** Opening Source information block **
/-- Read a record from its 32 bytes (R171). -/
def qrecOf (l : List Byte) : QRec :=
  let mode := leAt l 3 1
  let wide := leAt l 18 1
  { aFmt := leAt l 0 1, wFmt := leAt l 1 1, oFmt := leAt l 2 1, group := mode % 4, ascale := mode / 4 % 4,
    wdyn := mode.testBit 4, intAcc := mode.testBit 5, aZp := sgn 16 (leAt l 4 2), oZp := sgn 16 (leAt l 6 2),
    aScale := leAt l 8 4, oScale := leAt l 12 4, clip := leAt l 16 2, wideMax := wide % 4, bFmt := leAt l 19 1,
    wsAddr := leAt l 20 8, resv := decide (64 ≤ mode) || decide (4 ≤ wide) || decide (leAt l 28 4 ≠ 0) }

/-- R166: accepted as an array operand. -/
def fmtOperand (c : Nat) : Bool := decide (1 ≤ c ∧ c ≤ 0x0A) || c == 0x10 || c == 0x11 || c == 0x20

/-- R166: accepted as an array output. -/
def fmtOutput (c : Nat) : Bool := decide (1 ≤ c ∧ c ≤ 6) || decide (0x10 ≤ c ∧ c ≤ 0x13)

/-- R166: accepted for vector conversion. -/
def fmtVector (c : Nat) : Bool :=
  decide (1 ≤ c ∧ c ≤ 0x0A) || decide (0x10 ≤ c ∧ c ≤ 0x13) || decide (0x20 ≤ c ∧ c ≤ 0x22)

/-- An integer array operand. -/
def fmtInt (c : Nat) : Bool := (fmtRange c).isSome && fmtOperand c

/-- A BF16 or FP16 operand. -/
def fmt16 (c : Nat) : Bool := c == 0x10 || c == 0x11

/-- Group length of the record, over a reduction of `k`. -/
def groupLen (group k : Nat) : Nat := if group = 0 then k else 16 * 2 ^ group

/-- Groups per row of the weight scale table (R172). -/
def tableGroups (group k : Nat) : Nat := ceilDiv k (groupLen group k)

/-- Offset of the zero-point bytes in a weight scale table of `m` rows (R172). -/
def zpOffset (m groups : Nat) : Nat := ceilDiv (4 * m * groups) 64 * 64

/-- R172: a zero-point byte, signed for INT4 and INT8. -/
def zpVal (wFmt : Nat) (b : Byte) : Int := if wFmt = 0x01 ∨ wFmt = 0x03 then sgn 8 b.toNat else (b.toNat : Int)

/-- R173: is a zero point refused for a format? -/
def zpBad (fmt : Nat) (z : Int) : Bool := match fmtRange fmt with
  | some (lo, hi) => decide (z < lo ∨ hi < z)
  | none => decide (z ≠ 0)

/-- R173: the record is refused. `fce`: it is a few-channel engine's; `biasNamed`: the command names a bias address; `zps`:
the weight zero points. -/
def QRec.refused (q : QRec) (fce biasNamed : Bool) (zps : List Int) : Bool :=
  let operand := fmtOperand q.aFmt || (fce && (q.aFmt == 0x21 || q.aFmt == 0x22))
  !operand || !fmtOperand q.wFmt || !fmtOutput q.oFmt ||
  (q.oFmt == 0x13 && !q.intAcc) ||
  (q.intAcc && ((fmtRange q.aFmt).isNone || !fmtInt q.wFmt || q.group != 0 || decide (2 ≤ q.ascale) || q.wdyn)) ||
  zpBad q.aFmt q.aZp || zps.any (zpBad q.wFmt) ||
  !f32PosFinite q.aScale || !f32PosFinite q.oScale ||
  (decide (2 ≤ q.ascale) && Dy.lt (Dy.ofInt 1) (f32Dy q.aScale)) ||
  !([0, 0x10, 0x11, 0x12, 0x13].contains q.bFmt) || (q.bFmt == 0x13 && !q.intAcc) ||
  (q.intAcc && [0x10, 0x11, 0x12].contains q.bFmt) ||
  ((q.bFmt != 0) != biasNamed) || decide (q.wsAddr % 64 ≠ 0) || q.resv

/-! ### The formats of one run (R176, R191, R192) -/

/-- What one run of a command computes with. -/
structure QPar where
  aFmt : Nat
  wFmt : Nat
  oFmt : Nat
  group : Nat
  ascale : Nat
  wdyn : Bool
  intAcc : Bool
  aZp : Int
  oZp : Int
  aScale : Dy
  oScale : Dy
  deriving DecidableEq, Repr

/-- R191: the next format up the ladder; a format at its top stays. -/
def ladder (c : Nat) : Nat :=
  if c = 0x01 ∨ c = 0x02 then 0x03
  else if c = 0x03 ∨ c = 0x04 ∨ c = 0x20 then 0x05
  else if c = 0x05 ∨ c = 0x06 then 0x10
  else if c = 0x07 ∨ c = 0x08 ∨ c = 0x09 then 0x0A
  else if c = 0x0A then 0x10
  else c

/-- R176: the signed format that ASCALE 2 and 3 quantise to. -/
def signedFmt (c : Nat) : Nat := if c = 0x02 then 0x01 else if c = 0x04 ∨ c = 0x20 then 0x03 else c

/-- The first run: as the record says (R171, R176). -/
def QRec.par (q : QRec) : QPar :=
  let dyn := decide (2 ≤ q.ascale)
  { aFmt := if dyn then signedFmt q.aFmt else q.aFmt, wFmt := q.wFmt, oFmt := q.oFmt, group := q.group,
    ascale := q.ascale, wdyn := q.wdyn, intAcc := q.intAcc, aZp := if dyn then 0 else q.aZp, oZp := q.oZp,
    aScale := f32Dy q.aScale, oScale := f32Dy q.oScale }

/-- R191, R192: one step up the ladder. -/
def QPar.step (p : QPar) : QPar :=
  let a := if p.ascale = 0 then p.aFmt else signedFmt (ladder p.aFmt)
  let o := ladder p.oFmt
  { p with aFmt := a, oFmt := o,
           ascale := if p.ascale = 0 then 0 else if p.group ≠ 0 then 3 else 2,
           aScale := if p.ascale = 0 then p.aScale else Dy.ofInt 1,
           aZp := if p.ascale = 0 then p.aZp else 0,
           oZp := if (fmtFloat o).isSome then 0 else p.oZp,
           intAcc := p.intAcc && fmtInt a && fmtInt p.wFmt }

/-- The formats after `n` steps. -/
def QRec.parAt (q : QRec) : Nat → QPar
  | 0 => q.par
  | n + 1 => (q.parAt n).step

/-- R193: does a further step change a format? -/
def QPar.canStep (p : QPar) : Bool :=
  decide (ladder p.oFmt ≠ p.oFmt) || (p.ascale != 0 && decide (ladder p.aFmt ≠ p.aFmt))

/-! ### Operands -/

/-- An operand vector (a column of the stationary operand or a row of the streamed one) as the cells use it. -/
structure QVec where
  /-- Values after zero-point subtraction (R179), MX block scales left out. -/
  xs : List Dy := []
  /-- Scales, one for each group of the record, or one. -/
  ss : List Dy := []
  /-- MX block exponents minus 127, one for each 32 elements; 0 where not MX (R182). -/
  bs : List Int := []
  clips : Nat := 0
  nans : Nat := 0
  deriving DecidableEq, Repr

/-- R187: an infinity becomes the largest finite value of its format with one clip, a NaN zero and counted. -/
def cleanVal (largest : Dy) (v : Val) : Dy × Nat × Nat := match v with
  | .fin d => (d, 0, 0)
  | .inf n => ({ largest with neg := n }, 1, 0)
  | .nan => ({}, 0, 1)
** Closing Source information block **
Your task →
Everything above from the line containing "decide (ladder p.oFmt" down to the line containing "def cleanVal (largest" is to be transcribed exactly, with both of those lines included and nothing else added.

Exercise response →
  decide (ladder p.oFmt ≠ p.oFmt) || (p.ascale != 0 && decide (ladder p.aFmt ≠ p.aFmt))

/-! ### Operands -/

/-- An operand vector (a column of the stationary operand or a row of the streamed one) as the cells use it. -/
structure QVec where
  /-- Values after zero-point subtraction (R179), MX block scales left out. -/
  xs : List Dy := []
  /-- Scales, one for each group of the record, or one. -/
  ss : List Dy := []
  /-- MX block exponents minus 127, one for each 32 elements; 0 where not MX (R182). -/
  bs : List Int := []
  clips : Nat := 0
  nans : Nat := 0
  deriving DecidableEq, Repr

/-- R187: an infinity becomes the largest finite value of its format with one clip, a NaN zero and counted. -/
def cleanVal (largest : Dy) (v : Val) : Dy × Nat × Nat := match v with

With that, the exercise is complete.